ECLI:NL:RBSGR:2000:AA9256
Rechtbank 's-Gravenhage
- Eerste aanleg - enkelvoudig
- Rechtspraak.nl
Weigering van verblijf op basis van gezinsleven en asielaanvraag van Iraakse vluchteling
In deze zaak heeft de rechtbank 's-Gravenhage op 15 november 2000 uitspraak gedaan in een beroep van eiser, een Iraakse vluchteling, tegen de weigering van de Staatssecretaris van Justitie om hem een vergunning tot verblijf te verlenen. Eiser, geboren in 1976 en afkomstig uit Noord-Irak, had eerder aanvragen ingediend voor toelating als vluchteling en voor een verblijfsvergunning, die beide waren afgewezen. De rechtbank oordeelde dat er weliswaar sprake was van familie- of gezinsleven, maar dat de weigering van de verblijfsvergunning niet als inmenging in dat gezinsleven kon worden beschouwd. De rechtbank stelde vast dat de echtgenote van eiser ervoor had gekozen om in Nederland het gezinsleven met haar ouders uit te oefenen, en dat er geen bewijs was dat het gezinsleven niet in Noord-Irak kon worden voortgezet.
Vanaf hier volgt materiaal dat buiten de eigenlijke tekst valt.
/-- Make a context DETACHED: what it has not started is dropped unanswered and counted (R352, R356). -/
def Context.detachOwn (x : Context) : Context :=
  { x with attached := false, dropped := sat 0xFFFF (x.dropped + x.cmds.length), cmds := [], waiting := [], reading := false }

/-- Finish a context's own DETACH once every earlier command is answered and the ring has room: its response is the
ring's last entry (R356). -/
def State.tryDetach (s : State) (b : Sender) : State :=
  let c := b.ctx.toNat
  let x := s.ctx c
  if !x.attached then s.modMbox (fun m => { m with detaches := m.detaches.filter (fun d => d != b) })
  else if (x.earlier b.tag opDetach).isEmpty && x.waiting.isEmpty && decide (0 < x.room) then
    let k := max 1 (((x.cmds.find? (fun k => k.isFor b.tag opDetach)).map (fun k => k.ladles)).getD 1)
    let s := s.modCtx c (fun x => { x with cmds := dropFirst (fun k => k.isFor b.tag opDetach) x.cmds })
    let s := s.ringWrite c ⟨1, opDetach, stOk, b.tag, k, [], false⟩
    (s.modCtx c Context.detachOwn).modMbox (fun m => { m with detaches := m.detaches.filter (fun d => d != b) })
  else if (x.earlier b.tag opDetach).isEmpty then s.askRing c
  else s

/-- Try the DETACHes that wait in a context. -/
def State.tryDetaches (s : State) (c : Nat) : State :=
  (s.mbox.detaches.filter (fun d => d.ctx.toNat == c)).foldl (fun s b => s.tryDetach b) s

/-- Answer the first command of a context that meets a test (R353, R361): its response with the ladles it took, and the
command ended. The response of a command whose context has been detached is discarded (R356). -/
def State.answerFirst (s : State) (b : Sender) (p : Taken → Bool) (op status : Nat) (body : List Byte) : State :=
  let c := b.ctx.toNat
  let k := (s.ctx c).cmds.find? p
  let s := s.modCtx c (fun x => { x with cmds := dropFirst p x.cmds })
  (s.giveResponse c ⟨1, op, status, b.tag, max 1 ((k.map (fun k => k.ladles)).getD 1), body, (k.map (fun k => k.accepted)).getD false⟩).tryDetaches c

/-- Answer the command that a sender and opcode name. -/
def State.answer (s : State) (b : Sender) (op status : Nat) (body : List Byte) : State :=
  s.answerFirst b (fun k => k.isFor b.tag op) op status body

/-- Refuse a command: a response body of LEN 0 (R361). -/
def State.refuse (s : State) (b : Sender) (op status : Nat) : State := s.answer b op status []

/-- A command dropped unanswered. -/
def State.dropCmd (s : State) (b : Sender) (op : Nat) : State :=
  s.modCtx b.ctx.toNat (fun x => { x with cmds := dropFirst (fun k => k.isFor b.tag op) x.cmds })

/-- Serve a command of a context: firmware at READY; the ROM in skim mode, where only the commands of R348 do anything.
A command other than ATTACH of a DETACHED context that was not taken while the context was ATTACHED is dropped
unanswered and counted (R352). -/
def State.serve (s : State) (b : Sender) (op : Nat) (f : State → State) : State :=
  let c := b.ctx.toNat
  let x := s.ctx c
  if !x.attached && op != opAttach && !x.cmds.any (fun k => k.isFor b.tag op) then
    if s.duty 0 || s.skimServes then s.modCtx c (fun x => { x with dropped := sat 0xFFFF (x.dropped + 1) }) else s
  else if s.skimServes then (if opSkim op then f s else s.refuse b op stSkim)
  else if s.duty (opRole op) then f s
  else s
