/-- The oldest header's tile is dropped: its later beats too (R41). -/
def State.refuseOldest (s : State) : State :=
  s.modShell (fun h => match h.headers with
    | [] => h
    | x :: r => { h with headers := { x with refused := true, tile := none } :: r })

/-- A tile of which nothing is stored still covers its entries once its last beat has come. -/
def State.passBeat (s : State) (h : Header) (beat : Nat) : State :=
  if beat + 1 = h.beats then s.modPosition h.group (h.kind == 2) h.posn (fun p => { p with landed := p.landed + h.chunkLen }) else s

/-- A data beat bound to a header that is not refused. -/
def State.takeBeat (s : State) (f : Shape) (x : PendingHeader) (data : List Byte) : State :=
  let r := if x.beats = 0 then s.openTile f x.hdr else (s, x.tile)
  let s := r.1.modShell (fun h => match h.headers with
    | y :: l => { h with headers := { y with tile := r.2 } :: l }
    | [] => h)
  match r.2 with
  | some n => (s.storeBeat f x.hdr n x.beats data).countBeat
  | none => (if (s.group x.hdr.group).dropped then s else s.passBeat x.hdr x.beats).countBeat

/-- A data beat (R35, R41). -/
def State.dataBeat (s : State) (f : Shape) (data : List Byte) : State :=
  match s.shell.headers with
  | [] => (s.modShell (fun h => { h with orphans := h.orphans + 1 })).logFabric errBeatOrphan none 1 s.shell.step 0
  | x :: _ =>
    if x.refused && !(s.beyond f) then s.countBeat
    else if s.beyond f then ((s.lateBeat f x.hdr.group x.tile).refuseOldest).countBeat
    else if (s.group x.hdr.group).dropped ∨ (s.group x.hdr.group).cut then s.countBeat
    else s.takeBeat f x data

/-- DATA_BEAT. -/
def execDataBeat (t : Time) (data : BitVec 8192) (s : State) : Result1 :=
  let s := s.at t
  .next (if s.inRst 0 then s
    else match s.ingests with
      | none => s.modShell (fun h => { h with dropped := h.dropped + 1 })
      | some f => s.dataBeat f (leBytes 1024 data.toNat))

/-! ### The ingest deadline (R39, R309) -/

/-- Decide one position of a group that is not complete. TILE_ERROR for a position with no tile begun has no code in Table
17-2, so no log entry is written for it, though R32 has every in-step cause in the log (DESIGN CHOICE,
notes/assumptions/136.md). -/
def State.judgePosition (s : State) (f : Shape) (g : Nat) (draft : Bool) (posn : Nat) : State :=
  let p := s.position g draft posn
  if (s.group g).dropped ∨ s.keptSlots f g draft posn = [] ∨ f.shardLen ≤ p.landed then s
  else if p.begun then ((s.modGroup g (fun x => { x with crossing := true })).dropGroup g).dryGroup f g dryCrossing
  else (s.dropGroup g).dryGroup f g dryTileError

/-- Decide every position of a group. Where one position has begun and another has no tile begun, R39 gives the group both
causes: it takes the one of the first position in order of KIND and POSN (DESIGN CHOICE, notes/assumptions/137.md). -/
def State.judgeGroup (s : State) (f : Shape) (g : Nat) : State :=
  let s := (List.range f.feedWidth).foldl (fun s j => s.judgePosition f g false j) s
  (List.range f.draftRows).foldl (fun s j => s.judgePosition f g true j) s

/-- LIVE slots that store no row give their part at E + A with COUNT 0 (R309). -/
def State.rowlessParts (s : State) (f : Shape) : State :=
  (List.range f.slots).foldl (fun s i =>
    let e := s.entry i
    if e.kind = .live ∧ e.prefill ∧ (s.slotPositions f i).isEmpty then
      let part : Part := { dryCause := (s.dryOf i).getD 0, req := e.req }
      s.modSel s.shell.step i 0 (fun x => { x with own := some part, merged := if s.rounds.isNone then some part else x.merged, tG := s.clk.eng })
    else s) s

/-- INGEST_DEADLINE: cycle E + A of the step. -/
def execIngestDeadline (t : Time) (s : State) : Result1 :=
  let s := s.at t
  .next (match s.ingests with
    | none => s
    | some f =>
      if s.shell.deadline ∨ s.clk.fab < f.ingestEnd + f.xallow then s
      else
        let s := s.modShell (fun h => { h with deadline := true })
        ((List.range (f.slots / f.groupSize)).foldl (fun s g => s.judgeGroup f g) s).rowlessParts f)

end Sys2Proof.Machine
end

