/-- The root gives the merged result to the slot's home (R152): inside the block when it is the home. ROUND is that of the
last pass round, 0 for a gather and for a block round. -/
def State.giveMerged (s : State) (c : CollConfig) (f : Shape) (step slot posn round : Nat) (block : Bool) (p : Part) : State :=
  if (s.reqOfSlot slot).isSome ∨ s.homed slot then s.takeMerged step slot posn block p
  else match (tget slot s.coll.homeOf).bind (fun d => c.homes.find? (fun h => h.1 == d)) with
    | some h => s.post 2 h.2 (listBase f c.nb step slot posn 17) { p.header kMerged c.die step slot posn with round := round } (listCells p.sent)
    | none => s

/-- A pass round that ends here without its histogram, by a timer or by a row in slabs: the dry mark goes up with the sum so
far, and the root ends the selection dry (R113, R159). What the root has learnt of a row in slabs is kept for the next
look. -/
def State.dryRound (s : State) (c : CollConfig) (f : Shape) (x : Sel) (cause missing : Nat) : State :=
  let s := s.modSel x.step x.slot x.posn (fun y =>
    { y with walk := none, hist := none, hists := [], histHops := 0, root := none, waits := false, endRound := some x.round,
             saved := match y.root with | some r => if statBit r.res.selstat 7 then some r else none | none => y.saved })
  if c.parent = 0xFFFF then s.giveMerged c f x.step x.slot x.posn x.round false { dryCause := cause, missing := missing, req := x.reqOf }
  else
    let h : MsgHeader := { kind := kHist, posn := x.posn, hops := x.histHops, src := c.die, missing := missing, step := x.step, slot := x.slot,
                           round := x.round, dryCause := cause, req := x.reqOf }
    s.post 4 c.parentAddr (passBase f c.nb c.np x.slot) h (histCells (x.hists.foldl (fun a p => addHist a p.2) (x.hist.getD [])))

/-- A planned dry step counted for a slot's request (R113). -/
def State.countLook (s : State) (slot : Nat) : State :=
  match s.reqOfSlot slot with
  | some q => s.modReq q.handle (fun q => { q with tele := { q.tele with slabLooks := q.tele.slabLooks + 1 } })
  | none => s

/-- A row in slabs that needs another look for a pass round: the step is dry with VAT_FULL by plan, with no pulse (R113). -/
def State.lookDry (s : State) (c : CollConfig) (f : Shape) (x : Sel) : State :=
  let s := s.countLook x.slot
  let s := if x.step = s.shell.step then s.engDry x.slot dryVatFull else s
  s.dryRound c f ((s.sel x.step x.slot x.posn).getD x) dryVatFull 0xFFFF

/-! ### The root -/

/-- RSTEP of the request in a slot (R129): its own count at the home, elsewhere the count of its decisions. -/
def State.rstepOf (s : State) (slot : Nat) : Nat :=
  match s.reqOfSlot slot with | some r => r.rstep | none => (tget slot s.coll.rsteps).getD 0

/-- The uniform the root draws with (R129). -/
def State.rootUniform (s : State) (slot attempt : Nat) : Nat := uniform (s.samplingOf slot).seed 0 attempt (s.rstepOf slot)

/-- What the root's walks of a selection come to. Where two dies share a base, the lower of them resolves (R155). -/
def State.rootResult (s : State) (f : Shape) (c : CollConfig) (x : Sel) (r : RootWalk) : Except WalkMsg (Option RootDrawn) :=
  let sp := s.samplingOf x.slot
  let own := fun b => if b = f.shardBase ∧ Config.baseShared x.step x.slot = false then c.die else Config.shardOwner b
  rootDraw r own (invTOf (s.progOf x.slot) sp.param) sp.topk sp.minp sp.topp (s.rootUniform x.slot)

/-- The part that the root's walks give the home: the one entry chosen (R155), or none. -/
def rootPart (r : RootWalk) (req : Handle) (d : Option RootDrawn) : Part :=
  match d with
  | some d => { list := [d.hit.e], res := { r.res with count := 1, tau := d.hit.e.key, ties := 1, above := 0 }, req := req }
  | none => { res := r.res, req := req }

/-- What the root has learnt, with CONFLICT where a base bucket that it resolved held entries of two dies (R155). -/
def RootWalk.marked (r : RootWalk) (step slot : Nat) : RootWalk :=
  if !r.founds.isEmpty && Config.baseShared step slot then { r with res := { r.res with selstat := r.res.selstat ||| 0x20#32 } } else r
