-- ==== Sys2Proof/Machine/Strain.lean ====
section
/-! DEFINITION. The strainers' commands: FLOOR_UPDATE, LIST_SELECTION_DONE, EXTEND_BLOCK, EXTEND_BLOCK_DONE, ROW_PASS and
ROW_PASS_DONE (05_radix_selection.md). -/

namespace Sys2Proof.Machine

/-! ### Survivors (R92, R93) -/

/-- Entries of a tile that its count of written rows has passed (R48, R87). -/
def Tile.ready (format : Nat) (t : Tile) : Nat :=
  if t.landed then t.chunkLen
  else if blockScaled format then 0
  else min t.chunkLen (t.written * 128 / (t.kept.length * elemBytes format))

/-- The entries that member m of a team of n takes: transposed blocks j with j mod n = m (R88), of those that are
written. -/
def State.memberEntries (s : State) (r : Row) (m : Nat) : List RowEntry :=
  let n := r.team.length
  let ts := s.rowTiles r
  let ready := fun (e : RowEntry) => ts.any (fun t => decide (t.chunkFirst ≤ e.idx)
    && decide (e.idx < t.chunkFirst + t.ready r.shape.format) && ((e.idx - t.chunkFirst) / 32) % n == m)
  (s.rowEntries r).filter ready

/-- Pass-1 bucket of an entry. -/
def firstBucket (width : Nat) (e : RowEntry) : Nat :=
  match schedule width with | (sh, _) :: _ => e.kn >>> sh | [] => 0

/-- Whether an entry survives a floor (R92). -/
def survives (width : Nat) (floor : Option Nat) (e : RowEntry) : Bool :=
  e.kn != 0 && match floor with | none => true | some f => decide (f ≤ firstBucket width e)

/-- A histogram buffer with one entry more in a bucket: filled buckets ascending (R86, R89). -/
def countBucket (b : Nat) : List (Nat × Nat) → List (Nat × Nat)
  | [] => [(b, 1)]
  | (k, n) :: r => if b < k then (b, 1) :: (k, n) :: r else if b = k then (k, n + 1) :: r else (k, n) :: countBucket b r

/-- Buckets from the highest down until k entries are counted. -/
def floorGo (k : Nat) : List (Nat × Nat) → Nat → Option Nat
  | [], _ => none
  | (b, n) :: r, acc => if k ≤ acc + n then some b else floorGo k r (acc + n)

/-- The floor of R92: the highest bucket f such that the counts of buckets f and above sum to at least k. -/
def floorOf (k : Nat) (h : List (Nat × Nat)) : Option Nat := floorGo k h.reverse 0

/-- Rows in progress on a strainer (R86). -/
def State.rowsOn (s : State) (i : Nat) : Nat := (s.str.rows.filter (fun r => r.begun && r.team.contains i)).length

/-- A row's share of a strainer's survivor buffer (R93). -/
def State.share (s : State) (i : Nat) : Nat := if 2 ≤ s.rowsOn i then 2048 else 4096

/-- A member's entries counted up to n: those since its last update are tested against its floor, and the survivors are
stored (R92). -/
def State.countMember (s : State) (r : Row) (width m n : Nat) (x : Member) : Member :=
  let new := (((s.memberEntries r m).take n).drop x.counted).filter (fun e => e.kn != 0)
  let hist := new.foldl (fun h e => countBucket (firstBucket width e) h) x.hist
  { x with counted := n, hist := hist, floor := floorOf r.k hist,
           survivors := x.survivors ++ (new.filter (survives width x.floor)).map (fun e => (e.kn, e.idx)) }

/-- Whether a member's survivors exceed its share (R93). -/
def State.overflows (s : State) (x : Member) : Bool := decide (s.share x.strainer < x.survivors.length)

/-- FLOOR_UPDATE: a member recomputes its floor at the end of a 64th ENG cycle, having counted `counted` entries. -/
def execFloorUpdate (t : Time) (slot : BitVec 12) (posn : Nat) (strainer : BitVec 4) (counted : Nat) (s : State) : Result1 :=
  let s := s.at t
  .next (match s.row slot.toNat posn with
    | none => s
    | some r => match r.team.idxOf? strainer.toNat, r.members.find? (fun x => x.strainer == strainer.toNat) with
      | some m, some x =>
        if r.stage ≠ .landing ∨ !r.begun ∨ retainedK r.k ∨ r.slab.isSome ∨ counted < x.counted ∨ (s.memberEntries r m).length < counted then s
        else
          let y := s.countMember r (s.rowEnv r).width m counted x
          let more := s.overflows y
          let y := { y with survivors := y.survivors.take (s.share strainer.toNat) }
          s.modRow slot.toNat posn (fun r => { r with members := lmodIf (fun z => z.strainer == x.strainer) (fun _ => y) r.members,
                                                      sovf := r.sovf || more })
      | _, _ => s)

/-- The members of a row at the end of its first pass. -/
def State.countedMembers (s : State) (r : Row) (width : Nat) : List Member :=
  r.members.zipIdx.map (fun p => s.countMember r width p.2 (s.memberEntries r p.2).length p.1)

/-- What the later passes and the collect read (R93, R94): the survivors, or the raw row under SOVF; and SOVF. -/
def State.laterReads (s : State) (r : Row) (width : Nat) (es : List RowEntry) : List RowEntry × Bool :=
  let ms := s.countedMembers r width
  let sovf := r.sovf || ms.any s.overflows
  (if sovf then es else es.filter (fun e => ms.any (fun x => x.survivors.contains (e.kn, e.idx))), sovf)

/-! ### Ends of a row's selection -/

/-- A row ends: it leaves its strainers, its raw rows are freed, its keys are released once no row uses them, and its buffers
go to the work that waits. -/
def State.endRow (s : State) (r : Row) : State :=
  let s := (s.dropRow r.slot r.posn).freeTiles
  (if s.keysUsed r.slot r.step then s else s.releasePins r.slot r.step).startWork

/-- The part that a die gives of a row: dry when the slot is dry on this die (R148). -/
def State.partOf (s : State) (r : Row) (list : List ListEntry) (res : Result) : Part :=
  match (if r.step = s.shell.step then s.dryOf r.slot else none) with
  | some c => { dryPart c r.req with res := { block := res.block } }
  | none => { list := list, res := res, req := r.req }

/-- A list and its record leave the strainers (R97, R99): a list stands in the candidate register of every member of the
team, since the manual does not say whose register orders a team's list (DESIGN CHOICE, notes/assumptions/143.md). -/
def State.putOut (s : State) (r : Row) (list : List ListEntry) (res : Result) : State :=
  s.modStr (fun u => { u with record := res.toBits,
                              cand := if list.isEmpty then u.cand else r.team.foldl (fun l i => lmod i (fun _ => list.take res.count) l) u.cand })

/-- Deliver a row's list and record (R97, R99). -/
def State.deliver (s : State) (r : Row) (k : Nat) (list : List ListEntry) (res : Result) : State :=
  let s := s.putOut r list res
  s.ownPart r.shape r.step r.slot r.posn k (s.partOf r list res)

/-- The die's part of a row that has run dry: in a block round of that block, and in a pass round as the dry mark of the
round (R148, R156, R159). -/
def State.dryOwn (s : State) (r : Row) (cause : Nat) : State :=
  let x := s.sel r.step r.slot r.posn
  let p := dryPart cause r.req
  match s.roundsAt r.step, x with
  | some c, some x =>
    if x.walk.isSome then (s.modSel r.step r.slot r.posn (fun x => { x with own := some p })).dryRound c r.shape x cause 0xFFFF
    else s.ownPart r.shape r.step r.slot r.posn r.k { p with res := { block := x.blk.getD 0 } }
  | _, _ => s.ownPart r.shape r.step r.slot r.posn r.k p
De rechtbank concludeerde dat verweerder niet voldoende zorgvuldigheid in acht had genomen bij de beoordeling van de aanvraag en dat er onvoldoende informatie was verzameld om te kunnen vaststellen of er een positieve verplichting op verweerder rustte om eiser verblijf in Nederland toe te staan. De rechtbank oordeelde dat de bestreden beschikking in strijd was met artikel 3:2 van de Algemene wet bestuursrecht (Awb) en verklaarde het beroep gegrond voor zover het gericht was tegen de weigering van de vergunning tot verblijf. De rechtbank droeg verweerder op om een nieuwe beschikking te nemen met inachtneming van deze uitspraak. Tevens werd verweerder veroordeeld in de proceskosten van eiser.